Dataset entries
################
-- ==== Sys2Proof/Machine/Step.lean ====
section
/-! DEFINITION. One step of the part, and the placing of an instruction where the next step fetches. -/
namespace Sys2Proof.Machine

/-- One step: the first move of the agenda; with none given, the machine's own next move; with none pending, nothing (log 4). -/
def step (s : State) : Host.Outcome State Fault Refusal :=
  match s.agenda with
  | m :: r => runMove m { s with agenda := r }
  | [] => s.ownMove

/-- The state with an instruction where the next step fetches (log 3): a team of one group is launched on core 0 for context 0, its code
segment mapped, and the instruction's bytes at its entry point. -/
def State.withFetchWord (s : State) (_nbits w : Nat) : State := s.launchOne (leBytes 8 w)

end Sys2Proof.Machine
end

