-- ==== Sys2Proof/Machine/Core.lean ====
section
/-! DEFINITION. The machine as the host reads it. -/
def Sys2Proof.core : Host.Core := { State := Sys2Proof.Machine.State, Fault := Sys2Proof.Machine.Fault, Refusal := Sys2Proof.Machine.Refusal, step := Sys2Proof.Machine.step, reset := Sys2Proof.Machine.State.reset }
end

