-- ==== Sys2Proof/Certificates/Slice0/Obligations.lean ====
section
/-! DEFINITION. The statements about the model, from the rules of the spec. -/
section
open Sys2Proof Sys2Proof.Machine

/-- AND, ANDN, OR, XOR (R311, R312, R396, R445): at every issue that nothing stands before, each participant's destination is given the bitwise result
of its own operands, or of the immediate zero-extended. SHL, SHR, SHRA in their three forms (R417): the amount is V(B) unsigned, or the immediate;
for amounts of 32 and more SHL and SHR give 0 and SHRA the sign in every bit. -/
def Obligations.LogicAndShiftInstructionsComplete : Prop :=
  (∀ (h : Head) (u : Bool) (k : Guard) (d a b i : VReg) (t : Ty),
    Computes (.andLr h u d a b) (fun g l => [.v d.toNat (g.rv l a.toNat &&& g.rv l b.toNat)]) ∧
    Computes (.andLi h u d a i) (fun g l => [.v d.toNat (g.rv l a.toNat &&& i.zeroExtend 32)]) ∧
    Computes (.andXi h u k d a b t) (fun g l => [.v d.toNat (g.rv l a.toNat &&& g.rv l b.toNat)]) ∧
    Computes (.andn h u k d a b) (fun g l => [.v d.toNat (g.rv l a.toNat &&& ~~~(g.rv l b.toNat))]) ∧
    Computes (.orLr h u d a b) (fun g l => [.v d.toNat (g.rv l a.toNat ||| g.rv l b.toNat)]) ∧
    Computes (.orLi h u d a i) (fun g l => [.v d.toNat (g.rv l a.toNat ||| i.zeroExtend 32)]) ∧
    Computes (.orXi h u k d a b t) (fun g l => [.v d.toNat (g.rv l a.toNat ||| g.rv l b.toNat)]) ∧
    Computes (.xorLr h u d a b) (fun g l => [.v d.toNat (g.rv l a.toNat ^^^ g.rv l b.toNat)]) ∧
    Computes (.xorLi h u d a i) (fun g l => [.v d.toNat (g.rv l a.toNat ^^^ i.zeroExtend 32)]) ∧
    Computes (.xorXi h u k d a b t) (fun g l => [.v d.toNat (g.rv l a.toNat ^^^ g.rv l b.toNat)])) ∧
  (∀ (h : Head) (u : Bool) (k : Guard) (d a b i : VReg) (t : Ty),
    Computes (.shlLr h u d a b) (fun g l => [.v d.toNat (g.rv l a.toNat <<< (g.rv l b.toNat).toNat)]) ∧
    Computes (.shlLi h u d a i) (fun g l => [.v d.toNat (g.rv l a.toNat <<< i.toNat)]) ∧
    Computes (.shlXi h u k d a b t) (fun g l => [.v d.toNat (g.rv l a.toNat <<< (g.rv l b.toNat).toNat)]) ∧
    Computes (.shrLr h u d a b) (fun g l => [.v d.toNat (g.rv l a.toNat >>> (g.rv l b.toNat).toNat)]) ∧
    Computes (.shrLi h u d a i) (fun g l => [.v d.toNat (g.rv l a.toNat >>> i.toNat)]) ∧
    Computes (.shrXi h u k d a b t) (fun g l => [.v d.toNat (g.rv l a.toNat >>> (g.rv l b.toNat).toNat)]) ∧
    Computes (.shraLr h u d a b) (fun g l => [.v d.toNat ((g.rv l a.toNat).sshiftRight (g.rv l b.toNat).toNat)]) ∧
    Computes (.shraLi h u d a i) (fun g l => [.v d.toNat ((g.rv l a.toNat).sshiftRight i.toNat)]) ∧
    Computes (.shraXi h u k d a b t) (fun g l => [.v d.toNat ((g.rv l a.toNat).sshiftRight (g.rv l b.toNat).toNat)]))

/-- IADD, ISUB, IMUL, IMIN and IMAX (R363, R364): the one-word forms are I32; the long forms work as their type says. -/
def Obligations.ArithmeticInstructionsComplete : Prop :=
  ∀ (h : Head) (u : Bool) (k : Guard) (d a b i : VReg) (t : Ty) (x : Bool),
    Computes (.iaddLr h u d a b) (fun g l => [.v d.toNat (g.rv l a.toNat + g.rv l b.toNat)]) ∧
    Computes (.iaddLi h u d a i) (fun g l => [.v d.toNat (g.rv l a.toNat + i.signExtend 32)]) ∧
    Computes (.iaddXi h u k d a b t x) (fun g l => [.v d.toNat (iadd t x (g.rv l a.toNat) (g.rv l b.toNat))]) ∧
    Computes (.isubLr h u d a b) (fun g l => [.v d.toNat (g.rv l a.toNat - g.rv l b.toNat)]) ∧
    Computes (.isubXi h u k d a b t x) (fun g l => [.v d.toNat (isub t x (g.rv l a.toNat) (g.rv l b.toNat))]) ∧
    Computes (.imulLr h u d a b) (fun g l => [.v d.toNat (g.rv l a.toNat * g.rv l b.toNat)]) ∧
    Computes (.imulXi h u k d a b t) (fun g l => [.v d.toNat (g.rv l a.toNat * g.rv l b.toNat)]) ∧
    Computes (.iminLr h u d a b) (fun g l => [.v d.toNat (if (g.rv l b.toNat).slt (g.rv l a.toNat) then g.rv l b.toNat else g.rv l a.toNat)]) ∧
    Computes (.iminXi h u k d a b t) (fun g l => [.v d.toNat (imin t (g.rv l a.toNat) (g.rv l b.toNat))]) ∧
    Computes (.imaxLr h u d a b) (fun g l => [.v d.toNat (if (g.rv l a.toNat).slt (g.rv l b.toNat) then g.rv l b.toNat else g.rv l a.toNat)]) ∧
    Computes (.imaxXi h u k d a b t) (fun g l => [.v d.toNat (imax t (g.rv l a.toNat) (g.rv l b.toNat))])

/-- What IADD and ISUB compute under each type (R364): modulo 2³², with `.sat` clamped to the type's range, signed for I32 and I16 and unsigned for N32
and N16, and the halves of a register apart for I16 and N16. IMIN and IMAX under each type (R364): the smaller or larger value in the order of the
type, the halves apart for I16 and N16. IDP4 adds to V(C) the products of the four pairs of bytes, signed for I8 and unsigned for N8, modulo 2³²
(R367). The I8 product adds the exact sum of its products to the accumulator modulo 2³² (R113). -/
def Obligations.IntegerResultsByType : Prop :=
  (∀ (a b : Word),
    iadd .i32 false a b = a + b ∧ iadd .n32 false a b = a + b ∧ isub .i32 false a b = a - b ∧ isub .n32 false a b = a - b ∧
    (iadd .i32 true a b).toInt = max (-2147483648) (min 2147483647 (a.toInt + b.toInt)) ∧
    (isub .i32 true a b).toInt = max (-2147483648) (min 2147483647 (a.toInt - b.toInt)) ∧
    (iadd .n32 true a b).toNat = min (a.toNat + b.toNat) 4294967295 ∧
    (isub .n32 true a b).toNat = a.toNat - b.toNat ∧
    (∀ t, t = .i16 ∨ t = .n16 →
      (iadd t false a b).extractLsb' 0 16 = a.extractLsb' 0 16 + b.extractLsb' 0 16 ∧
      (iadd t false a b).extractLsb' 16 16 = a.extractLsb' 16 16 + b.extractLsb' 16 16 ∧
      (isub t false a b).extractLsb' 0 16 = a.extractLsb' 0 16 - b.extractLsb' 0 16 ∧
      (isub t false a b).extractLsb' 16 16 = a.extractLsb' 16 16 - b.extractLsb' 16 16) ∧
    (∀ k, k = 0 ∨ k = 16 →
      ((iadd .i16 true a b).extractLsb' k 16).toInt = max (-32768) (min 32767 ((a.extractLsb' k 16).toInt + (b.extractLsb' k 16).toInt)) ∧
      ((isub .i16 true a b).extractLsb' k 16).toInt = max (-32768) (min 32767 ((a.extractLsb' k 16).toInt - (b.extractLsb' k 16).toInt)) ∧
      ((iadd .n16 true a b).extractLsb' k 16).toNat = min ((a.extractLsb' k 16).toNat + (b.extractLsb' k 16).toNat) 65535 ∧
      ((isub .n16 true a b).extractLsb' k 16).toNat = (a.extractLsb' k 16).toNat - (b.extractLsb' k 16).toNat)) ∧
  (∀ (a b : Word),
    imin .i32 a b = (if b.toInt < a.toInt then b else a) ∧ imax .i32 a b = (if a.toInt < b.toInt then b else a) ∧
    imin .n32 a b = (if b.toNat < a.toNat then b else a) ∧ imax .n32 a b = (if a.toNat < b.toNat then b else a) ∧
    (∀ k, k = 0 ∨ k = 16 →
      ((imin .i16 a b).extractLsb' k 16).toInt = min (a.extractLsb' k 16).toInt (b.extractLsb' k 16).toInt ∧
      ((imax .i16 a b).extractLsb' k 16).toInt = max (a.extractLsb' k 16).toInt (b.extractLsb' k 16).toInt ∧
      ((imin .n16 a b).extractLsb' k 16).toNat = min (a.extractLsb' k 16).toNat (b.extractLsb' k 16).toNat ∧
      ((imax .n16 a b).extractLsb' k 16).toNat = max (a.extractLsb' k 16).toNat (b.extractLsb' k 16).toNat)) ∧
  (∀ (a b c : Word),
    idp4 .n8 a b c = c + (a.extractLsb' 0 8).zeroExtend 32 * (b.extractLsb' 0 8).zeroExtend 32 +
      (a.extractLsb' 8 8).zeroExtend 32 * (b.extractLsb' 8 8).zeroExtend 32 +
      (a.extractLsb' 16 8).zeroExtend 32 * (b.extractLsb' 16 8).zeroExtend 32 +
      (a.extractLsb' 24 8).zeroExtend 32 * (b.extractLsb' 24 8).zeroExtend 32 ∧
    idp4 .i8 a b c = c + (a.extractLsb' 0 8).signExtend 32 * (b.extractLsb' 0 8).signExtend 32 +
      (a.extractLsb' 8 8).signExtend 32 * (b.extractLsb' 8 8).signExtend 32 +
      (a.extractLsb' 16 8).signExtend 32 * (b.extractLsb' 16 8).signExtend 32 +
      (a.extractLsb' 24 8).signExtend 32 * (b.extractLsb' 24 8).signExtend 32) ∧
  (∀ (c : Word) (l : List (BitVec 8 × BitVec 8)),
    BitVec.ofNat 32 (mmaOutI c.toNat (l.map (fun p => (p.1.toInt, p.2.toInt)))) =
      l.foldl (fun w p => w + p.1.signExtend 32 * p.2.signExtend 32) c)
################
Required action:
All that belongs in the answer is the run of lines above from the line containing "open Sys2Proof Sys2Proof.Machine" through the line containing "def Obligations.LogicAndShiftInstructionsComplete : Prop", exactly as written.

Solution:
open Sys2Proof Sys2Proof.Machine

/-- AND, ANDN, OR, XOR (R311, R312, R396, R445): at every issue that nothing stands before, each participant's destination is given the bitwise result
of its own operands, or of the immediate zero-extended. SHL, SHR, SHRA in their three forms (R417): the amount is V(B) unsigned, or the immediate;
for amounts of 32 and more SHL and SHR give 0 and SHRA the sign in every bit. -/
def Obligations.LogicAndShiftInstructionsComplete : Prop :=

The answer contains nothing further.